EXERCISE DETAILS: Return the lines beginning at the one that contains "clear_value x11" and continuing to the end of the entries, including both ends, exactly as written and nothing else.

──────

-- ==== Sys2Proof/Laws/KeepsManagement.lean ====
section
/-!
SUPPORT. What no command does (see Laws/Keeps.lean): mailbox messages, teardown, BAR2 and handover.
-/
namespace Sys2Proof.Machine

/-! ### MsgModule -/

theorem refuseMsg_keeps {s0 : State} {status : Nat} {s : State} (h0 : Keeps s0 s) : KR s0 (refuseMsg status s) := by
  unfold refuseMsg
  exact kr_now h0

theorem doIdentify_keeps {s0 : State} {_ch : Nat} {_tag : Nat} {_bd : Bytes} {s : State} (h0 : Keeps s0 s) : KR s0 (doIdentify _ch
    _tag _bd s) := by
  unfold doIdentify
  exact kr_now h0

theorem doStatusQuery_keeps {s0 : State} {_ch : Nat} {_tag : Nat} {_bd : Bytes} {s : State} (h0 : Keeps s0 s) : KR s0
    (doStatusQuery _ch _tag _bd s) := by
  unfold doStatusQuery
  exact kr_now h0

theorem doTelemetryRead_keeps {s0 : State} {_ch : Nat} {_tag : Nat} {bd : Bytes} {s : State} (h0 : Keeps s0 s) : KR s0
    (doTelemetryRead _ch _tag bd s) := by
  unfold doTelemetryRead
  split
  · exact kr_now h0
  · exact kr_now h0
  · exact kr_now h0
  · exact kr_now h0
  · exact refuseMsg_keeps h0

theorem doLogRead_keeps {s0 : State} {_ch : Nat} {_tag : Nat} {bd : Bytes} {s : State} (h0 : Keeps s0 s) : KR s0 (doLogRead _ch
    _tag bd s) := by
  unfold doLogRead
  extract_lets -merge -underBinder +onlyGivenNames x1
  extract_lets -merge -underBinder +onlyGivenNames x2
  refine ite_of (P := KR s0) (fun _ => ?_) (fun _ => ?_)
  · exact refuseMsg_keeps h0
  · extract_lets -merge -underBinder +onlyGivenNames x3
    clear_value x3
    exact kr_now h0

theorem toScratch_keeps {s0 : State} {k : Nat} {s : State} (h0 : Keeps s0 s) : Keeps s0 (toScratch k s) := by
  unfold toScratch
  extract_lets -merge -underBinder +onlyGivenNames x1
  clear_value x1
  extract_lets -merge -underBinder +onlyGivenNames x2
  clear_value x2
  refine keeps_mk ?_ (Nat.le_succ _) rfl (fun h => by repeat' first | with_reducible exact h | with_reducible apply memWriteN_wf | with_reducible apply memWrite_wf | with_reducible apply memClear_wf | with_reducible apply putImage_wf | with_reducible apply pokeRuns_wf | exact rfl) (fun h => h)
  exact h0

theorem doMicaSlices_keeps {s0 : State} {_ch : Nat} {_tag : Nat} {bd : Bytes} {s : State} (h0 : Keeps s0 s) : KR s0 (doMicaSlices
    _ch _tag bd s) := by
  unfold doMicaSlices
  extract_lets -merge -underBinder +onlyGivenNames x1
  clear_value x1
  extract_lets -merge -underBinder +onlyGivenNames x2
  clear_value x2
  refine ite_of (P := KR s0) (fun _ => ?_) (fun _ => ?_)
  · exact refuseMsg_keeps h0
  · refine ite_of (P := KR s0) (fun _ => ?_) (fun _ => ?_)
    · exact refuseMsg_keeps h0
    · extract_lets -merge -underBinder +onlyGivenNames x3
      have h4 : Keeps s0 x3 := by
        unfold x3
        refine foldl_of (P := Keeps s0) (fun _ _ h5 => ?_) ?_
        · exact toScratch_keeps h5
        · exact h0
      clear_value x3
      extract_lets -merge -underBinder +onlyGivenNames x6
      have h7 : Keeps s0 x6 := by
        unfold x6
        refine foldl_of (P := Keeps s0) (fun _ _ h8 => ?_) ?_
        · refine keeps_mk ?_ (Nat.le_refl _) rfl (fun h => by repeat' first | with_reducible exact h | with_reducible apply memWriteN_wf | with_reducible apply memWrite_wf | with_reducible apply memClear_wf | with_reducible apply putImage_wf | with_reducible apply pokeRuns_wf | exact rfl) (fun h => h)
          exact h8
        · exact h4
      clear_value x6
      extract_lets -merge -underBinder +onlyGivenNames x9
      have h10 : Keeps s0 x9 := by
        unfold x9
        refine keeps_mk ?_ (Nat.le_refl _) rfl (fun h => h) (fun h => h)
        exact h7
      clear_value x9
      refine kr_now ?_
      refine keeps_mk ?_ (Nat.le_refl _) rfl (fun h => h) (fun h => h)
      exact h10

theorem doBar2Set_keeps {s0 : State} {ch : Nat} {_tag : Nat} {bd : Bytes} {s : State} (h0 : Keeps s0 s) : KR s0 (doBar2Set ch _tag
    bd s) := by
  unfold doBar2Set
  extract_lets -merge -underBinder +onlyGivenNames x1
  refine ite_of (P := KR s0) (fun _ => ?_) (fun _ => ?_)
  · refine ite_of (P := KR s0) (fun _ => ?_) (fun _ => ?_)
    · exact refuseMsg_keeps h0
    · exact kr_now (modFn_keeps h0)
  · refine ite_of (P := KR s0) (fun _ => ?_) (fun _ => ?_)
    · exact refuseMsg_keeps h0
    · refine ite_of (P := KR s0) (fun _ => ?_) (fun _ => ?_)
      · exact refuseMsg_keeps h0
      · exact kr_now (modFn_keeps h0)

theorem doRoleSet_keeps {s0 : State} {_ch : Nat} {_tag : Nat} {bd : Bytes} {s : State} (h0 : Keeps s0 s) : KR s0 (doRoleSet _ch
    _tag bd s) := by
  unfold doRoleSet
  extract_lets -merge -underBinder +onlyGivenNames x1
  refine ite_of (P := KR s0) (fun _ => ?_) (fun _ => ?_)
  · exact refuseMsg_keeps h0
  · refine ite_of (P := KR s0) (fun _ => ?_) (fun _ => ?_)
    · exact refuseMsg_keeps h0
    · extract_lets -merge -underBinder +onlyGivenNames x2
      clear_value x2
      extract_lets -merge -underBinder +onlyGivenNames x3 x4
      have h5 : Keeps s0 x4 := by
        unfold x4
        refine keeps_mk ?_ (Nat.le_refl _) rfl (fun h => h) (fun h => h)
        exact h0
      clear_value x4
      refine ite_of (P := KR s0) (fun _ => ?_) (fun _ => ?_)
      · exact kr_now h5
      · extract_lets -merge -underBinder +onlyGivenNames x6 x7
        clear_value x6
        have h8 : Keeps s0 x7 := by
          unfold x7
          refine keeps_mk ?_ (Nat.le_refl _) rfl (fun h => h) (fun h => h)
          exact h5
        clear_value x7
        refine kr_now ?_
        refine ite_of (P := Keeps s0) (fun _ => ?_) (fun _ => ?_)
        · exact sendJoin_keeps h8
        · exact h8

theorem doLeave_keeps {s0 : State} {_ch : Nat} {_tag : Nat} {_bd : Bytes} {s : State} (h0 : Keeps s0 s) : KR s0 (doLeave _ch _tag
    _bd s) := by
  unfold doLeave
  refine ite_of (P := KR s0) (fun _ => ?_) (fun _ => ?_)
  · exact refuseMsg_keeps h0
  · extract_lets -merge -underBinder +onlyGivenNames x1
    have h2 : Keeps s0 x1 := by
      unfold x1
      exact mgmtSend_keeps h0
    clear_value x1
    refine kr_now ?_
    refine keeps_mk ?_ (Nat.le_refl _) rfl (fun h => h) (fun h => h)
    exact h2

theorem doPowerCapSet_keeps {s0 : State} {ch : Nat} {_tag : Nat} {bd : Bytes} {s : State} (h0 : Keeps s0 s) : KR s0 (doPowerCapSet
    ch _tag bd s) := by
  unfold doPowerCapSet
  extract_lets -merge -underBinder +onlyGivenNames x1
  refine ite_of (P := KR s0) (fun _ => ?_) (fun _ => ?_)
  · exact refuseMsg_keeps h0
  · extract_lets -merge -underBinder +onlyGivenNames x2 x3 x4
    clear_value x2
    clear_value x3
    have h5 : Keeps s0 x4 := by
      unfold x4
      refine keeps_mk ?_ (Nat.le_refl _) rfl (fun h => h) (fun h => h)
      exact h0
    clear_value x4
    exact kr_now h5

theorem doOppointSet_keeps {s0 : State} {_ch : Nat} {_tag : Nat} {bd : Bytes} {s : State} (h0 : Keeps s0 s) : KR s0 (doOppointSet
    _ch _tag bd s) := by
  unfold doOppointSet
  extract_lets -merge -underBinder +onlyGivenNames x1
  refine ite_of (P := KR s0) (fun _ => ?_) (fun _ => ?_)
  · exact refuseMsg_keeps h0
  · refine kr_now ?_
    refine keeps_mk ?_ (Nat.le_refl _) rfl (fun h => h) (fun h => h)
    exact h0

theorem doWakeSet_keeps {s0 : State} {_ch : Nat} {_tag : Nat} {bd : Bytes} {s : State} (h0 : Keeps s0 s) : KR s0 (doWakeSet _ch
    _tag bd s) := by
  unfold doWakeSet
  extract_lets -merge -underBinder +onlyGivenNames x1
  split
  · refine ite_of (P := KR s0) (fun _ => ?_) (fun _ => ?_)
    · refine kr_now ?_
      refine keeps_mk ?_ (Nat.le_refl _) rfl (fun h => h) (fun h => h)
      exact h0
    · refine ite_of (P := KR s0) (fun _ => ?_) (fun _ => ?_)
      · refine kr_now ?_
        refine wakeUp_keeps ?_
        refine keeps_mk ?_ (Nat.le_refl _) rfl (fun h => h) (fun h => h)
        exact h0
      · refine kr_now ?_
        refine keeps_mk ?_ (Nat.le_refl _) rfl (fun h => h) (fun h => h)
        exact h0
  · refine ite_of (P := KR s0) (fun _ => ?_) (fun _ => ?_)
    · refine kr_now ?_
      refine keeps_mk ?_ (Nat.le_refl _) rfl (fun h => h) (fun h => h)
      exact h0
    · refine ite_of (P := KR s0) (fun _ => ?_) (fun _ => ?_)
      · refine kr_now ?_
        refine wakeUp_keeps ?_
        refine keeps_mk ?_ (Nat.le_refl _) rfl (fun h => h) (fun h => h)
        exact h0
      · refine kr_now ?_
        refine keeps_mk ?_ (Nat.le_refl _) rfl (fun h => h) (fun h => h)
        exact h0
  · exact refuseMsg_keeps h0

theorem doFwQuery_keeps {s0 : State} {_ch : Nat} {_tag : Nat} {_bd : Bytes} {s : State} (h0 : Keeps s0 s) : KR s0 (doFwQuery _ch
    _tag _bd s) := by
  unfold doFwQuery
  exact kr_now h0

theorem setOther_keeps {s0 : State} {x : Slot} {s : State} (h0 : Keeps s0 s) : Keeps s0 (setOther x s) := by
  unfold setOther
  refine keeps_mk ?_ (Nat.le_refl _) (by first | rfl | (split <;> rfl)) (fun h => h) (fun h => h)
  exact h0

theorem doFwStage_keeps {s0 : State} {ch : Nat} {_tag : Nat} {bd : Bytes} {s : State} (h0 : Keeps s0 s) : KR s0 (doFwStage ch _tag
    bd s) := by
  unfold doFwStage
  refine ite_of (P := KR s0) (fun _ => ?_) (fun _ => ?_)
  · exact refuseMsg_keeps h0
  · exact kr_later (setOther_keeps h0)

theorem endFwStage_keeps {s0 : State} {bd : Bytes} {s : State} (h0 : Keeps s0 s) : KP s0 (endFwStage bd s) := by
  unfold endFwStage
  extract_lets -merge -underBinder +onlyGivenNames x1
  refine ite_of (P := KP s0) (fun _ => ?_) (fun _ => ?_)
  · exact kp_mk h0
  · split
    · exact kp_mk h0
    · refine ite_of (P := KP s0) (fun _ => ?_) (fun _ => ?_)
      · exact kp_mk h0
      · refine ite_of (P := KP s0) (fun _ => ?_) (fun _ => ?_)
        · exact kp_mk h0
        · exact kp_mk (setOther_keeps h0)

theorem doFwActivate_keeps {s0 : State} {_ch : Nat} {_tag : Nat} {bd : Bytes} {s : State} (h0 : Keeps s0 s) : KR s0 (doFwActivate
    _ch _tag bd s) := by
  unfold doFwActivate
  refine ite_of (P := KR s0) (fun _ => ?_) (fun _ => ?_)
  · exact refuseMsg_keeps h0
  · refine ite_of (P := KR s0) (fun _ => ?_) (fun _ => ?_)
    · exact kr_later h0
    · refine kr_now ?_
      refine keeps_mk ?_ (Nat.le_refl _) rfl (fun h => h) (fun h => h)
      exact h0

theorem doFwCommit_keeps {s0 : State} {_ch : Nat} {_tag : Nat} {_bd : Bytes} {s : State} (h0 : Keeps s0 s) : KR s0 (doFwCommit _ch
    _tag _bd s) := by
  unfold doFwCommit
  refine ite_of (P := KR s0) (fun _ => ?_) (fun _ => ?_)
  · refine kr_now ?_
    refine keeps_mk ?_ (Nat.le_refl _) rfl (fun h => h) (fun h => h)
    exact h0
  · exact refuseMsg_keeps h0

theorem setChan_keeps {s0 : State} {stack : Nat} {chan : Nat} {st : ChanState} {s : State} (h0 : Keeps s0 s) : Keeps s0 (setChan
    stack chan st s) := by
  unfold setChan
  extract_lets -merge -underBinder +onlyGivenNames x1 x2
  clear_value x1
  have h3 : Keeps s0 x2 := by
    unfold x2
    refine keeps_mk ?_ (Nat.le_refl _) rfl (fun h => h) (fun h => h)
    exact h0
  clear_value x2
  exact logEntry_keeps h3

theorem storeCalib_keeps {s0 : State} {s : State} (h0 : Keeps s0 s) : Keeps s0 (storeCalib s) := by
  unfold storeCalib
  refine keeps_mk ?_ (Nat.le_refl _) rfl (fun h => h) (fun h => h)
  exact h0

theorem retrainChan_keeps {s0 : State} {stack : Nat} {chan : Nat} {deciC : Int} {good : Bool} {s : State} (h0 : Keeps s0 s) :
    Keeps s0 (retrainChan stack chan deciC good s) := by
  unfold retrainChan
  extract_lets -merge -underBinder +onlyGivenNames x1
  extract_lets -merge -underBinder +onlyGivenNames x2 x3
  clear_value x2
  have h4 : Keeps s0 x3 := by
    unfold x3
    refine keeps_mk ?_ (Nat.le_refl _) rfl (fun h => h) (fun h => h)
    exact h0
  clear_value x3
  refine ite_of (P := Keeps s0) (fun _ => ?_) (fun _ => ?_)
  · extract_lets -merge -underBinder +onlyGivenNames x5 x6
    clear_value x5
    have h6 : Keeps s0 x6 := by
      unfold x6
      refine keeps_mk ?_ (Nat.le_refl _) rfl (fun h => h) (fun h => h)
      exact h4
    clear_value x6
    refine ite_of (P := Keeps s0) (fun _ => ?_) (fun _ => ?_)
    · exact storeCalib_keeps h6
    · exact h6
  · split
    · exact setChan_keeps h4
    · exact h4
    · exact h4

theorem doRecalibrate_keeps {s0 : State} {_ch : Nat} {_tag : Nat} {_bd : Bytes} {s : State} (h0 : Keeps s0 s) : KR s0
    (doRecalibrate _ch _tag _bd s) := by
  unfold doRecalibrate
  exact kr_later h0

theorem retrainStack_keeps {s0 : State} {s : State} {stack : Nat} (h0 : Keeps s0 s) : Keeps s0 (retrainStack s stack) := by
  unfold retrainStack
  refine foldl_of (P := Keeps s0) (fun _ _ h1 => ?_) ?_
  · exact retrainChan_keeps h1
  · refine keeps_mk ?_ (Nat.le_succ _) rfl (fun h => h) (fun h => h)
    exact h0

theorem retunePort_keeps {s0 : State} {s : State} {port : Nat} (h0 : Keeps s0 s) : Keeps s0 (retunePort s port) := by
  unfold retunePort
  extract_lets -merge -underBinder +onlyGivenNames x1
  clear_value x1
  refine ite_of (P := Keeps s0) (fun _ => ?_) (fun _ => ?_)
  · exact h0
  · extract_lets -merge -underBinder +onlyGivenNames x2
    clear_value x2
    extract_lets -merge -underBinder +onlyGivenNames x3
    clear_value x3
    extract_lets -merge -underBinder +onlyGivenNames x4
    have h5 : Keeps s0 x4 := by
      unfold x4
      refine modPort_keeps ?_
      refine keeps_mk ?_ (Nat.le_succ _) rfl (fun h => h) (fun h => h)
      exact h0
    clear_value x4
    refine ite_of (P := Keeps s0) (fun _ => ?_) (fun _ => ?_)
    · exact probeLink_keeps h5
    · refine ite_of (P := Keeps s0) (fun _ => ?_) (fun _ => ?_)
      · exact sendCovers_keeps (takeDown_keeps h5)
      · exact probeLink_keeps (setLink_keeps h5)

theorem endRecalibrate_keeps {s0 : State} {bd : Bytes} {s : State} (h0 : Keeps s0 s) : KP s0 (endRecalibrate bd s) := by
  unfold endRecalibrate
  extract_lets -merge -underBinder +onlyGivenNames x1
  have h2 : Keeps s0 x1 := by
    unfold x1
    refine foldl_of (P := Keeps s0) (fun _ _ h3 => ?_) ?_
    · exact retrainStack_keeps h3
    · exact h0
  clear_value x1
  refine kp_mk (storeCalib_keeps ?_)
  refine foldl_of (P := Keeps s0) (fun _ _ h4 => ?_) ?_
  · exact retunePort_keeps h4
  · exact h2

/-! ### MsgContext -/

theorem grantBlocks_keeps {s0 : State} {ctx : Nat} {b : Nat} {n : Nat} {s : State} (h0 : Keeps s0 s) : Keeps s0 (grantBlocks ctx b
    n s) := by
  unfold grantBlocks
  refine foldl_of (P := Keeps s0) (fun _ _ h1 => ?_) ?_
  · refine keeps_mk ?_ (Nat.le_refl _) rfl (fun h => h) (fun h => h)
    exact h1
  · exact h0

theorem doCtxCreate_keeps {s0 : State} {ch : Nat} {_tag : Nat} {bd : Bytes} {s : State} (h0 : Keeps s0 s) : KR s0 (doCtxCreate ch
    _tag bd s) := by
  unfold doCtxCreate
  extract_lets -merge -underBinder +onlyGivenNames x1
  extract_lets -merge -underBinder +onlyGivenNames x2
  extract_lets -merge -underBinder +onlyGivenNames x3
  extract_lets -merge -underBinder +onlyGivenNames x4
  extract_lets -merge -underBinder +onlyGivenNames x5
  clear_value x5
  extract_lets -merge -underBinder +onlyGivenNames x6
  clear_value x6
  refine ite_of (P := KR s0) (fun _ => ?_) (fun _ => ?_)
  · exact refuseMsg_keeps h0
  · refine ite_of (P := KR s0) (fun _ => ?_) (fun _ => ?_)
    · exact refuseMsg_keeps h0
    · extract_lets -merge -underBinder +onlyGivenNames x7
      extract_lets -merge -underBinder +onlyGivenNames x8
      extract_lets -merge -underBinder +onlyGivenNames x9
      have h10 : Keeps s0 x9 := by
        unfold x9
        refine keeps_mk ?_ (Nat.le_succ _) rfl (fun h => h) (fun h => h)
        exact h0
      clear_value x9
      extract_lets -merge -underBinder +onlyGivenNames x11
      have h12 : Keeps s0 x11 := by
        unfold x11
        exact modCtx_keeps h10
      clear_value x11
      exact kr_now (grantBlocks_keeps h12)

──────

WRITTEN RESPONSE:
      clear_value x11
      exact kr_now (grantBlocks_keeps h12)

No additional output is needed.